/-- SET_PASSWORD and SET_OFFICER in CEREMONY, their input taken (R430): block 1 is written with a drawn salt and the verifier, or with a verifier
of zero for a length of zero; where the RNG serves no request yet, the salt's waits with the others (09 R265); an officer statement that passes its checks is written with UPDATE_NEXT advanced, one that fails ends with that
check's status. -/
def Obligations.PasswordAndOfficerWriteBlockOne : Prop :=
  ∀ s : State, acComplete s = true → s.modes.mode = .ceremony → vaultIdle s →
    (s.access.run = some .password → s.access.inLen ≠ 0 → s.access.salt = none → rngServes s = false → rngFailed s = false →
      (∀ r ∈ s.rng.waiting, r.who ≠ .password) → exec .setPassword s = .next { s with
        rng := { s.rng with waiting := s.rng.waiting ++ [{ who := .password, bytes := 16, pr := false, asked := now s }] } }) ∧
    let writes := fun (t : State) (w : Block1Why) (b : Bytes) => t.access.run = some .writing ∧ vaultWrites (.writeBlock1 w) 1 b s t ∧
      t = { s with
        access := { s.access with run := some .writing }, vault := t.vault, rng := t.rng, keys := t.keys, free := t.free,
        ao := { s.ao with nonceCounter := t.ao.nonceCounter } }
    (s.access.run = some .password → s.access.inLen = 0 → ∃ t, exec .setPassword s = .next t ∧ t.rng = s.rng ∧ t.keys = s.keys ∧
      writes t .password (passwordBlock (b1Salt (block1Of s)) (zeroBytes 16) s)) ∧
    (s.access.run = some .password → s.access.inLen ≠ 0 → s.access.salt = none → rngServes s = true → s.rng.waiting = [] →
      16 ≤ s.rng.buffer.length → ∃ t, exec .setPassword s = .next t ∧
      t.rng = { s.rng with buffer := s.rng.buffer.drop 16 } ∧ t.keys = s.keys ∧
      writes t .password (passwordBlock (s.rng.buffer.take 16) (verifierOf (s.rng.buffer.take 16) (acInput s)) s)) ∧
    (s.access.run = some .officer → officerCheck s (officerInput s) = none → ceilingFor s ((field 8 8 (officerInput s) + 1) % 2 ^ 64) = none →
      ∃ t, exec .setOfficer s = .next t ∧ t.rng = s.rng ∧ t.keys = { s.keys with updateNext := (field 8 8 (officerInput s) + 1) % 2 ^ 64 } ∧
        writes t .officer (sealBlock (putAt 0x20 (sha384 (slice 0x40 96 (officerInput s))) (block1Of s)))) ∧
    (∀ st, s.access.run = some .officer → officerCheck s (officerInput s) = some st → ∃ t, exec .setOfficer s = .next t ∧
      t.access.run = none ∧ t.access.result = st ∧ t = withLog { s with access := t.access } t)

/-- CHALLENGE, RESPONSE, CHALLENGE_EXPIRY and CHALLENGE_REFUSAL_LAPSE (R431): a challenge is issued in STRUCK with VERIFIED set; a response that
passes brings MAINTENANCE; a refused one is counted, and the third ends the challenge and refuses new ones for 60 s; a challenge expires at its
time. The model's: CHAL_NO advanced before it is given, and the challenge complete at once (log 43). -/
def Obligations.ChallengeAndResponse : Prop :=
  ∀ (src : Source) (s : State),
    let no := (s.ao.chalNo + 1) % 2 ^ 64
    let b := challengeBytes s no
    (reaches src 0x07300 s → lockOpen src s → s.access.run = none → challengeAllowed s = true → ∃ t, exec (.challenge (.mailbox src)) s = .next t ∧
      t.access.challenge = some b ∧ t.access.output = b ∧ t.access.outLen = b.length ∧ t.access.expires = now s + 600000000 ∧ t.access.attempts = 0 ∧
      t.access.result = 0 ∧ t.ao.chalNo = no ∧ raised t 0x19 = true ∧
      t = withLog { s with ao := { s.ao with chalNo := no }, access := t.access, free := t.free, regs := closedRegs src s } t) ∧
    (reaches src 0x07300 s → lockOpen src s → s.access.run = none → challengeAllowed s = false → ∃ t, exec (.challenge (.mailbox src)) s = .next t ∧
      t.access.challenge = s.access.challenge ∧ t.access.result = stModeDenied ∧ t.access.output = [] ∧
      t = withLog { s with access := t.access, regs := closedRegs src s } t) ∧
    (s.access.run = some .response → acComplete s = true → responseCheck s (acInput s) = none → ∃ t, exec (.response (.mailbox src)) s = .next t ∧
      t.modes.mode = .maintenance ∧ t.modes.prev = .struck ∧ t.access.result = 0 ∧ t.access.run = none ∧ raised t 0x20 = true ∧
      t.ao.strikeFlag = s.ao.strikeFlag ∧ t.chip = s.chip) ∧
    (∀ st, s.access.run = some .response → acComplete s = true → responseCheck s (acInput s) = some st → s.access.challenge.isSome = true →
      ∃ t, exec (.response (.mailbox src)) s = .next t ∧ t.access.result = st ∧ t.access.run = none ∧ raised t 0x1A = true ∧
        (s.access.attempts < 2 → t.access.attempts = s.access.attempts + 1 ∧ t.access.challenge = s.access.challenge) ∧
        (2 ≤ s.access.attempts → t.access.challenge = none ∧ t.access.refusedUntil = some (now s + 60000000)) ∧
        t = withLog { s with access := t.access } t) ∧
    (s.access.challenge.isSome = true → s.access.expires ≤ now s → exec .challengeExpiry s =
      .next { s with access := { s.access with challenge := none, attempts := 0 } }) ∧
    (∀ t0, s.access.refusedUntil = some t0 → t0 ≤ now s → exec .challengeRefusalLapse s =
      .next { s with access := { s.access with refusedUntil := none } })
=-=-=
INSTRUCTIONS TO FOLLOW - Please give back, exactly as it stands above, the stretch from the line with "(∀ st, s.access.run = some .officer" through the line with "t.ao.strikeFlag = s.ao.strikeFlag", and no line outside it.

OUTPUT BELOW -
    (∀ st, s.access.run = some .officer → officerCheck s (officerInput s) = some st → ∃ t, exec .setOfficer s = .next t ∧
      t.access.run = none ∧ t.access.result = st ∧ t = withLog { s with access := t.access } t)

/-- CHALLENGE, RESPONSE, CHALLENGE_EXPIRY and CHALLENGE_REFUSAL_LAPSE (R431): a challenge is issued in STRUCK with VERIFIED set; a response that
passes brings MAINTENANCE; a refused one is counted, and the third ends the challenge and refuses new ones for 60 s; a challenge expires at its
time. The model's: CHAL_NO advanced before it is given, and the challenge complete at once (log 43). -/
def Obligations.ChallengeAndResponse : Prop :=
  ∀ (src : Source) (s : State),
    let no := (s.ao.chalNo + 1) % 2 ^ 64
    let b := challengeBytes s no
    (reaches src 0x07300 s → lockOpen src s → s.access.run = none → challengeAllowed s = true → ∃ t, exec (.challenge (.mailbox src)) s = .next t ∧
      t.access.challenge = some b ∧ t.access.output = b ∧ t.access.outLen = b.length ∧ t.access.expires = now s + 600000000 ∧ t.access.attempts = 0 ∧
      t.access.result = 0 ∧ t.ao.chalNo = no ∧ raised t 0x19 = true ∧
      t = withLog { s with ao := { s.ao with chalNo := no }, access := t.access, free := t.free, regs := closedRegs src s } t) ∧
    (reaches src 0x07300 s → lockOpen src s → s.access.run = none → challengeAllowed s = false → ∃ t, exec (.challenge (.mailbox src)) s = .next t ∧
      t.access.challenge = s.access.challenge ∧ t.access.result = stModeDenied ∧ t.access.output = [] ∧
      t = withLog { s with access := t.access, regs := closedRegs src s } t) ∧
    (s.access.run = some .response → acComplete s = true → responseCheck s (acInput s) = none → ∃ t, exec (.response (.mailbox src)) s = .next t ∧
      t.modes.mode = .maintenance ∧ t.modes.prev = .struck ∧ t.access.result = 0 ∧ t.access.run = none ∧ raised t 0x20 = true ∧
      t.ao.strikeFlag = s.ao.strikeFlag ∧ t.chip = s.chip) ∧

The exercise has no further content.